(Bloomberg) -- South Africa’s health-care system may face a major overhaul as the government moves ahead with plans to implement mandatory national insurance and reduce the cost of private care.
The revamp is part of an effort to broaden access to treatment in a country where more than 80 percent of the population lacks private insurance. This leaves many people relying on a public system with too few doctors and dilapidated hospitals and clinics. Of the 8.7 percent of South Africa’s gross domestic product spent on health care, less than half goes to state facilities, government data show.
“We need a massive reorganization of the public health-care system,” Health Minister Aaron Motsoaledi told reporters in the capital, Pretoria, on Thursday. “What we are designing here, no-one has done in the world.”
A draft law published in the government gazette proposes setting up a national health-insurance fund that would buy services from accredited public and private facilities, which would then provide care for registered members.
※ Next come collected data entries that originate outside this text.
/-- Whether every group of the team of a rank has exited (R267). -/
def rankExited (s : State) (cluster rank : Nat) : Bool :=
  match s.cluster cluster with
  | none => true
  | some c =>
    let groups := ((s.launch c.launch).map (·.desc.groups)).getD 1
    (s.teamsOf c).all fun t => t.rank != rank || decide (groups ≤ t.exited.length)

/-- The full slots of a cluster's channels whose destination team has exited are discarded, but for those that a
CHRECV of the team had claimed, which it still receives (R266, R267, R356). That a discarded slot gives its
source no credit back is the model's choice (log 27). -/
def discardSlots (s : State) (ck : Nat) : State :=
  match (s.cluster ck).bind fun c => s.launch c.launch with
  | none => s
  | some l =>
    let emptied (p : Nat × Channel) : Nat × Channel := match l.desc.chans.find p.1 with
      | some d => if s.rankExited ck d.dest then (p.1, p.2.onlyClaimed) else p
      | none => p
    { s with clusters := s.clusters.update ck fun c => { c with channels := c.channels.map emptied } }

/-- What the exit of a group changes for others (R267, R301): full slots that only its team would have
received go, and the barriers that it belongs to are tested. -/
def afterExit (s : State) (tk ck : Nat) : State :=
  barrierIds.foldl (fun s i => (s.testBar tk i).testBarc ck i) (s.discardSlots ck)

/-- A suspended operation of a group that has exited: its late fault is no longer the group's to handle, so
that LATE_FAULT ends it and logs it (R172). That one which was raised or held while strands lived ends so
too is the model's choice (log 40). -/
def unhandled (s : State) (k : Nat) : State :=
  { s with mem := { s.mem with ops := s.mem.ops.map fun p =>
      if p.2.slot == k && p.2.suspended.isSome then (p.1, { p.2 with aux := 0 }) else p } }

/-- The exit of a group is entered in its team, and what follows for others (R267, R301). -/
def noteExit (s : State) (g : Group) : State :=
  let s := { s with teams := s.teams.update g.teamKey fun t => { t with exited := addOnce t.exited g.ident.grpid } }
  s.afterExit g.teamKey (((s.team g.teamKey).map (·.cluster)).getD 0)

/-- A group that has just exited: records and held causes are discarded, its quantum ends (R356), reads of
instructions that no longer issue are given up, and what follows for others, in deterministic operation at the
commit (R292). -/
def groupExited (s : State) (k : Nat) (g : Group) : State :=
  let ops : Sparse Op := s.mem.ops.filter fun p =>
    !(p.2.kind == .engineRead && p.2.slot == k && decide (2 ^ 30 ≤ p.2.count))
  let s : State := { s with mem := { s.mem with ops := ops } }
  let s := s.setGroup k { g with
    held := []
    strands := g.strands.map fun t => { t with record := none, block := none }
    det := { g.det with ended := true } }
  let s := s.unhandled k
  if Gs.det g.modes.gs then s else s.noteExit g
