/-- The entry at a unit of the ring, with its length, if it can be read and keeps the rules of R282; at most
`avail` units belong to it. -/
def readQueueEntry (unit : Nat → Option Dword) (at' avail : Nat) (seq : BitVec 8) (prev : Option (List Dword)) :
    Option (List Dword × Nat) :=
  (unit at').bind fun h =>
    let mask := (h.extractLsb' 0 8).toNat
    let len := (h.extractLsb' 8 8).toNat
    if h.extractLsb' 24 40 == 0 && h.extractLsb' 16 8 == seq && len == 1 + Elem.popCount 8 mask &&
        decide (len ≤ avail) && (prev.isSome || mask == 255) then
      (expandFields unit mask (prev.getD []) (at' + 1) 8).map fun xs => (xs, len)
    else none

/-- Expand the entries of a ring: the last one and the next number, or the unit of one that is
malformed (R281). -/
def expandRing (unit : Nat → Option Dword) (q : Queue) :
    Nat → Nat → BitVec 8 → Option (List Dword) → Except Nat (Option (List Dword) × BitVec 8)
  | 0, _, seq, prev => .ok (prev, seq)
  | n + 1, at', seq, prev =>
    if at' % Nat.max 1 q.size = q.tail then .ok (prev, seq)
    else match readQueueEntry unit at' ((q.tail + q.size - at' % Nat.max 1 q.size) % Nat.max 1 q.size) seq prev with
      | some (fields, len) => expandRing unit q n (at' + len) (seq + 1) (some fields)
      | none => .error (at' % Nat.max 1 q.size)

/-- The fields that a new entry carries: those that differ from the last entry's (R282). -/
def entryMask (last : Option (List Dword)) (fields : List Dword) : Nat :=
  match last with
  | none => 255
  | some l => (List.range 8).foldl (fun m i => if l.getD i 0 == fields.getD i 0 then m else m + 2 ^ i) 0

/-- The units of a new entry. -/
def entryUnits (seq : BitVec 8) (mask : Nat) (fields : List Dword) : List Dword :=
  let present := (List.range 8).filter mask.testBit
  BitVec.ofNat 64 (mask + 2 ^ 8 * (1 + present.length) + 2 ^ 16 * seq.toNat) :: present.map fun i => fields.getD i 0

namespace State

def setQueue (s : State) (k : Nat) (q : Queue) : State := { s with queues := s.queues.put k (some q) }

/-- A record on its way to a queue's engine. -/
def sendRecord (s : State) (k : Nat) (a : Append) : State :=
  { s with queues := s.queues.update k fun q => { q with appends := q.appends ++ [a] } }

/-- Fault a queue at a unit: the engine takes nothing more from it (R282). -/
def faultQueue (s : State) (k : Nat) (q : Queue) (unit : Nat) : State :=
  ((s.notePhys (queueBlock k) (q.unitAddr unit) 8).setQueue k { q with faulted := true }).log (queueBlock k) [3, k, 8 * unit]

/-- Append a record as an entry, unless the ring is full (R280, R282). A queue that is faulted takes appends all the
same: R282 says of it only that nothing more is taken from it, and the rest is the model's choice (log 44). -/
def appendRecord (s : State) (k : Nat) (q : Queue) (fields : List Dword) : Option State :=
  let units := entryUnits q.nextSeq (entryMask q.last fields) fields
  if q.size ≤ q.used + units.length then none
  else
    let s := (units.mapIdx fun i u => (i, u)).foldl (fun s x =>
      s.writePhys (queueBlock k) (q.unitAddr (q.tail + x.1)) (leBytes 8 x.2.toNat) []) s
    let tail := (q.tail + units.length) % q.size
    let s := s.writePhys (queueBlock k) (q.header + 4) (leBytes 4 tail) []
    some (s.setQueue k { q with tail := tail, nextSeq := q.nextSeq + 1, last := some fields })

/-- The entry at the head of a queue: its fields and its length; malformed is an error (R282). -/
def headEntry (s : State) (k : Nat) (q : Queue) : Except Unit (Option (List Dword × Nat)) :=
  if q.faulted || q.used == 0 then .ok none
  else match readQueueEntry (queueUnit s k q) q.head q.used q.takeSeq q.taken with
    | some e => .ok (some e)
    | none => .error ()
While the law is largely silent on how the system will be funded, Motsoaledi said taxpayer contributions would be compulsory.
A committee answering to the NHI fund board and the health minister would determine the prices the facilities could charge on an annual basis, while another advisory panel would decide what services should be offered. The government plans to fully implement the system by 2026.
“It will definitely be a longer-term plan,” Andre Bekker, an equity analyst at Arqaam Capital in Johannesburg, said by phone. “There seems to be a focus on primary care. It seems to be the most feasible option, where they can hit the hardest the quickest. The impact on the private hospitals in the short-term seems minimal.”
A separate draft law published Thursday proposes forcing private doctors and facilities to charge uniform prices for services and prohibiting top-up payments. Under the current system, medical insurers negotiate their own rates with hospitals and doctors, while patients face varying additional payments depending on their plan.
The draft law also proposes abolishing the use of medical-insurance brokers and scrapping prescribed minimum benefits in favor of comprehensive coverage.
Health-insurance companies now have close to 60 billion rand ($4.4 billion), or 33 percent of their income, in reserves -- more than the 25 percent they’re legally required to maintain. The additional money should be used to improve their members’ benefits, the minister said.
“The Medical Scheme Amendment Bill is a much harsher and much more controversial bill,” Bekker said. “There should be much more focus on that. Getting rid of co-payments is a big deal. There is a risk that medical scheme contributions will have to go up.”
The public has three months to comment on the two draft laws.
An index of South African health-care stocks fell 0.7 percent on Thursday. Hospital operator Netcare Ltd. dropped 1.7 percent in Johannesburg, while Discovery Ltd., the country’s largest health-insurance administrator, fell 0.8 percent.
The government first proposed phasing in national health insurance over a period of 14 years in 2009, but it’s been slow to get off the ground and operational problems have hampered several pilot sites.
The insurance plan is “unaffordable, impractical and unfair” because the government was unable to run an effective health-care system, Lungiswa James, a lawmaker for the main opposition Democratic Alliance, said in an emailed statement. “It does not matter how the minister tries to spin the NHI plan, the fact remains that it simply is not feasible.”
Motsoaledi dismissed the criticism.
“This issue of the poor quality of public health care is being used as a big stick to beat back NHI,” he said. “Fixing the quality of public health care is an ongoing event.”